We saw this on 13th January and it’s one that I’d been anticipating since I saw the trailer.

As a woman, the trailer resonated strongly with me: a strong, independent woman writes a book about her multi-million dollar business, which is then turned into a film where very little is spared.

I’m also a person who diligently checks the run time of a film before taking my seat, so when I saw that Molly’s Game was 2 hours and 20 minutes long, I was hoping that it would be worth me fighting my fidgets.

It was.

Molly’s Game is a fast moving film, making the full 140 minutes fly. Jessica Chastain plays Molly Bloom, an Olympic-class skier who went on to run a high-stakes poker game for 10 years. That was, of course, before she was arrested at 5 o’clock in the morning by 17 FBI agents. The film focuses on Molly and her lawyer, Charlie Jaffey, who is played by Idris Elba.

The dialogue was complementarily quick, and entire film left me feeling immensely involved in the situation we found Molly in. The interaction between Molly and Jaffey is engaging; both are strong characters who don’t like losing.
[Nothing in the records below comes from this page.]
/-- Element `k` of CPYPK: metered, on the packet plane or on the circuit of its promoted flow, which no request
counts (02 R36). An ineligible word first closes the circuit (R355). -/
def cpypkElem (w : EW) (ps pd : Pat) (cls rep k : Nat) (r : Run) : Got Unit :=
  let g := rep * pd.n + k
  (cpypkResend w ps pd g r).bind (fun r _ =>
    if !pd.inB k then .ok r ()
    else
      let flow := r.s.pkFlow pd
      let r := match flow with
        | some f => if pd.esize < 4 && f.circuited then { r with s := r.s.closeFlow f } else r
        | none => r
      let meter := fun (r : Run) =>
        Got.ok { r with s := r.s.meterFlow r.s.fpkg r.s.ftile (pd.base / 2 ^ 31) (pd.base / 2 ^ 23 % 256) (pkLabel pd) cls pd.esize pd.esize } ()
      match r.s.flowCircuit flow pd.esize with
      | some c =>
        (ps.get (ewUse w true) (ps.inB k) rep k g r).bind (fun r v =>
          (pd.place { ewUse w false with counted := false } rep k r).bind (fun r l =>
            let at_ := (l.head?.map Prod.fst).getD 0 - apAddr c.dstPkg c.dstTile 0
            meter { r with s := r.s.setCirc (c.carry g pd.esize at_ v) }))
      | none => (packetElem w ps pd g r).bind (fun r _ => meter r))

/-- The end of a CPYPK word: every word on the circuit has landed. -/
def cpypkEnd (w : EW) (ps pd : Pat) (r : Run) : Got Unit :=
  (cpypkResend w ps pd (ewReps w * pd.n) r).bind (fun r _ =>
    match (((r.s.pkFlow pd).bind Flow.circuit).bind r.s.circ).filter (fun c => c.alive) with
    | some c => if c.words.isEmpty then .ok { r with s := r.s.setCirc c.rest } () else .hold r
    | none => .ok r ())

/-- CPYPK. -/
def execCpypk (w : EW) (s : State) : Host.Outcome State Fault Refusal :=
  engineExec (some .C) .none w.pop w.push w.chain w.desc (fun j s =>
    match copyPair s w [0, 1, 2] [4] with
    | some (ps, pd) =>
      if bits pd.aux 31 8 ≠ 0 then none
      else some (Plan.of (loopWord (ewReps w) pd.n (cpypkElem w ps pd j.cls) (cpypkEnd w ps pd)))
    | none => none) s

/-! ### CPYCK (R317) -/

/-- A word put on a circuit, in a beat of its own where `first`: the receiver takes nothing from one that has ended. -/
def State.sendWord (s : State) (id : Nat) (first : Bool) (v : W32) : State :=
  match s.circ id with
  | some c =>
    let beats := if first then c.words ++ [[(0, v)]] else addBeat c.words [(0, v)]
    s.setCirc { c with sent := c.sent + 1, words := if c.alive then beats else c.words }
  | none => s

/-- Elements of the destination in bound among the first `g` of a word: the words it has sent. -/
def Pat.sentOf (p : Pat) (g : Nat) : Nat :=
  g / p.n * ((List.range p.n).filter p.inB).length + ((List.range (g % p.n)).filter p.inB).length

/-- The status dword is written and the word is complete. -/
def cpyckEnd (pd : Pat) (broken : Bool) (g : Nat) (r : Run) : WRes :=
  let a := bits pd.aux 22 0
  if padSize < a + 8 then .fault r.s r.w .localRange (BitVec.ofNat 64 a)
  else if r.s.padFlawed a 8 true then .fault r.s r.w .dataError (BitVec.ofNat 64 a)
  else
    let v := (if broken then 2 ^ 60 else 0) + pd.sentOf g % 2 ^ 32
    .done (r.s.writeL a 8 v) none
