/-- A held access whose 1 ms has passed (R93); one whose page is under migration waits. -/
def State.expireHeld (s : State) (p i : Nat) : State :=
  match (s.pkgAt p).held[i]? with
  | none => s
  | some h =>
    if !h.absent ∨ s.wall - h.since < us 1000 then s
    else match s.hostPerform p h.tenant.toNat h.write h.va.toNat h.len h.data with
      | .absent s =>
        let s := s.modPkg p (fun k => { k with held := k.held.eraseIdx i })
        let s := s.modTen p h.tenant.toNat (fun a => { a with txctl := expireCount a.txctl })
        { s with answer := ansAbort }
      | _ => s

/-- HFPOP (R74): the oldest host fault record, or zero. -/
def State.popHostFault (s : State) (p u : Nat) : Word × State :=
  match (s.tenAt p u).hostFaults with
  | [] => (0, s)
  | r :: rest => (r, s.modTen p u (fun a => { a with hostFaults := rest }))

end Sys2Proof.Machine
end

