-- ==== Sys2Proof/Machine/Platform.lean ====
section
/-!
DEFINITION. The platform: capability registers (20 R424, R425), bring-up and firmware (R436 to R440), power
capping and sensors (R430 to R433), the host link's queues (R426 to R429), quiesce (R441), teardown of a tenant
(14 R382), and ports (13 R350).
-/

namespace Sys2Proof.Machine

/-! ### Capability registers -/

/-- Present tiles of a package. -/
def Package.tiles (k : Package) : Nat :=
  (k.capt.toList.map (fun w => ((List.range 64).filter (fun i => w.getLsbD i)).length)).foldl (· + ·) 0

/-- CAP0 of package `p`. -/
def Package.cap0 (k : Package) (p : Nat) : Word :=
  BitVec.ofNat 64 (k.ddr * 2 ^ 56 + k.ports.toNat * 2 ^ 50 + k.svc.toNat * 2 ^ 48 + p % 256 * 2 ^ 40 + k.dz * 2 ^ 32
    + k.dy * 2 ^ 24 + k.dx * 2 ^ 16 + k.d)

/-- CAP1. -/
def Package.cap1 (k : Package) : Word := BitVec.ofNat 64 (k.dies.toNat * 2 ^ 16 + k.tiles)

/-- A change of CAPT, CAP1, ports or svc raises the management alert and vector 0 of the physical function (R425). -/
def Package.capChanged (k : Package) : Package := { k with alerts := k.alerts + 1, pfRaises := k.pfRaises + 1 }

/-- The management alert. -/
def Package.alert (k : Package) : Package := { k with alerts := k.alerts + 1 }

/-! ### Power (R430 to R432) -/

/-- The capping ceiling now. -/
def Package.ceilingNow (k : Package) : Nat :=
  if k.sensors.toList.any (fun r => r.hold || r.trip) || k.svc == 0 then 0 else 7

/-- A new granted level; the core clock's phase, and CYCLE with it, goes on from where it stands (R431). -/
def State.grant (s : State) (p g : Nat) : State :=
  let c := s.phase p
  s.modPkg p (fun k => { k with granted := g, cycBase := c, cycWall := s.wall })

/-- The operating point of the rails (R430). -/
def Package.rails (k : Package) : List Nat := Config.railVolts k.granted

/-- A fall of the ceiling applies at once. -/
def State.ceilingFall (s : State) (p : Nat) : State :=
  let k := s.pkgAt p
  if k.ceilingNow < k.ceiling then
    (s.modPkg p (fun k => { k with ceiling := k.ceilingNow })).grant p (min k.level k.ceilingNow)
  else s

/-- One evaluation of the capping controller with the average package power `avg` in W (R432). -/
def State.capEvaluate (s : State) (p avg : Nat) : State :=
  let k := s.pkgAt p
  let l := if k.pclimit ≠ 0 ∧ k.pclimit < avg ∧ 0 < k.level then k.level - 1
    else if (k.pclimit = 0 ∨ 100 * avg ≤ 85 * k.pclimit) ∧ us k.pcramp ≤ s.wall - k.lastChange ∧ k.level < 7 then k.level + 1
    else k.level
  let s := s.modPkg p (fun k =>
    { k with average := avg % 2 ^ 16, level := l, lastChange := if l = k.level then k.lastChange else s.wall
             ceiling := k.ceilingNow, pcwinNow := k.pcwin })
  s.grant p (min l k.ceilingNow)
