/-! ### The operands of the event that occurs -/

/-- Package, tenant, tile and slot that an event names. -/
def State.evPkg (s : State) : Nat := s.arg.pkg.toNat
def State.evTen (s : State) : Nat := s.arg.tenant.toNat
def State.evTile (s : State) : Nat := s.arg.tile.toNat
def State.evKey (s : State) : Nat := slotKey s.evPkg s.evTile s.arg.slot.toNat
def State.evTKey (s : State) : Nat := tileKey s.evPkg s.evTile

/-- The answer of an event that reads a dword. -/
def dwordAnswer (r : Word × State) : State := { r.2 with answer := ansOk (leBytes 8 r.1.toNat) }

/-! ### Bring-up, images and measurements (20 R436 to R440) -/

/-- PACKAGE_RESET. -/
def execPackageReset (s : State) : Host.Outcome State Fault Refusal := .next (s.resetPackage s.evPkg s.arg)

/-- FULL_SERVICE_CHANGE. -/
def execFullServiceChange (s : State) : Host.Outcome State Fault Refusal := .next (s.fullService s.evPkg s.arg.grant)

/-- FIRMWARE_UPDATE. -/
def execFirmwareUpdate (s : State) : Host.Outcome State Fault Refusal := .next (s.updateFirmware s.evPkg s.arg)

/-- The mailbox of physical function 0 takes requests once firmware runs (20 R426, R439). -/
def Package.mailbox (k : Package) : Bool := k.boot == .pilot || k.boot == .full

/-- QUOTE_REQUEST with a nonce of 32 bytes and a mask; the answer is Q and its signature (log 32). -/
def execQuoteRequest (s : State) : Host.Outcome State Fault Refusal :=
  if !(s.pkgAt s.evPkg).mailbox then .next s
  else
    let q := s.quoteFor s.evPkg ((s.arg.data ++ List.replicate 32 0).take 32) (BitVec.ofNat 8 s.arg.idx)
    .next { s.modPkg s.evPkg (fun k => { k with quote := some q }) with
      answer := ansOk (beBytes 32 q.q.toNat ++ beBytes 64 q.sig.toNat) }

/-- MEAS_EXTEND of MEAS3 to MEAS7. -/
def execMeasExtend (s : State) : Host.Outcome State Fault Refusal :=
  if (s.pkgAt s.evPkg).mailbox && decide (3 ≤ s.arg.idx) && decide (s.arg.idx ≤ 7) then
    .next (s.extend s.evPkg s.arg.idx s.arg.digest)
  else .next s

/-- TRAY_POWER_OFF (20 R441). -/
def execTrayPowerOff (s : State) : Host.Outcome State Fault Refusal := .next (s.powerOff s.evPkg)

/-! ### BAR 0 of a tenant's function (20 R426; 05 R144) -/

/-- Dword `i` of the host-side port written; dword 3 submits. -/
def State.writeMigH (s : State) (p u i : Nat) (v : Word) : State :=
  let s := s.modTen p u (fun a => { a with migH := vset a.migH i v })
  if i = 3 then s.submitMigration p u true else s

/-- A dword of BAR 0. -/
inductive VfReg where
  | vpend
  | pushJ (i : Nat) | pushS (i : Nat) | lqstat
  | sqbase | sqcap | sqhead | sqtail | sqctl
  | migH (i : Nat)
  /-- Address, and data with vector control, of an MSI-X entry. -/
  | msixAddr (v : Nat) | msixData (v : Nat)
  | pba
  | reserved
  deriving DecidableEq, Repr

/-- The dword of BAR 0 that holds the byte at offset `o`. -/
def vfReg (o : Nat) : VfReg :=
  let k := o / 8
  match k with
  | 0 => .vpend
  | 0x210 => .lqstat
  | 0x400 => .sqbase | 0x401 => .sqcap | 0x402 => .sqhead | 0x403 => .sqtail | 0x404 => .sqctl
  | 0x700 => .pba
  | _ =>
    if 0x200 ≤ k ∧ k < 0x208 then .pushJ (k - 0x200)
    else if 0x208 ≤ k ∧ k < 0x210 then .pushS (k - 0x208)
    else if 0x800 ≤ k ∧ k < 0x804 then .migH (k - 0x800)
    else if 0x600 ≤ k ∧ k < 0x620 then (if k % 2 = 0 then .msixAddr ((k - 0x600) / 2) else .msixData ((k - 0x600) / 2))
    else .reserved

/-- The value of a dword of BAR 0. -/
def State.vfValue (s : State) (p u : Nat) (r : VfReg) : Word :=
  let a := s.tenAt p u
  match r with
  | .vpend => a.vpend.setWidth 64
  | .pba => a.vpend.setWidth 64
  | .pushJ i => vget a.pushJ i
  | .pushS i => vget a.pushS i
  | .lqstat => a.lqstat
  | .sqbase => a.sqbase
  | .sqcap => num a.sqcap
  | .sqhead => a.sqhead.setWidth 64
  | .sqtail => a.sqtail.setWidth 64
  | .sqctl => a.sqctl
  | .msixAddr v => (vget a.msix v).1
  | .msixData v => num ((vget a.msix v).2.toNat + (if a.msixMask.getLsbD v then 2 ^ 32 else 0))
  | .migH _ => 0
  | .reserved => 0

/-- A host read of a dword of BAR 0: LQSTAT and SQCTL lose their OVF. -/
def State.vfRead (s : State) (p u : Nat) (r : VfReg) : Word × State :=
  match r with
  | .lqstat => s.readLqstat p u
  | .sqctl => s.readSqctl p u
  | r => (s.vfValue p u r, s)

/-- What a write of one half of a dword of BAR 0 finds in the other: its value, but no command. -/
def State.vfBase (s : State) (p u : Nat) (r : VfReg) : Word :=
  match r with
  | .vpend => 0
  | .migH i => vget (s.tenAt p u).migH i
  | r => s.vfValue p u r

/-- Vector control of entry `v` of the MSI-X table: bit 0 is the mask. -/
def State.msixControl (s : State) (p u v : Nat) (masked : Bool) : State :=
  if masked then s.modTen p u (fun a => { a with msixMask := setBits a.msixMask v v 1 }) else s.unmask p u v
In one scene, when Jaffey is negotiating with the district attorney for a new deal, the tension is palpable.

Throughout the film, I often felt as if Chastain and Elba were the characters they were portraying, except for their different names. I can’t fault their acting or their on-screen dynamic.

I can, however, fault a few things, remembering the book is based on a film written by Bloom herself.
These things are:

  • Continuity errors – it was very small, but it sticks with me. Chances are, no one else noticed. The handwriting on the whiteboard suddenly changed. This is the nerdiest continuity error ever to be spotted, I know.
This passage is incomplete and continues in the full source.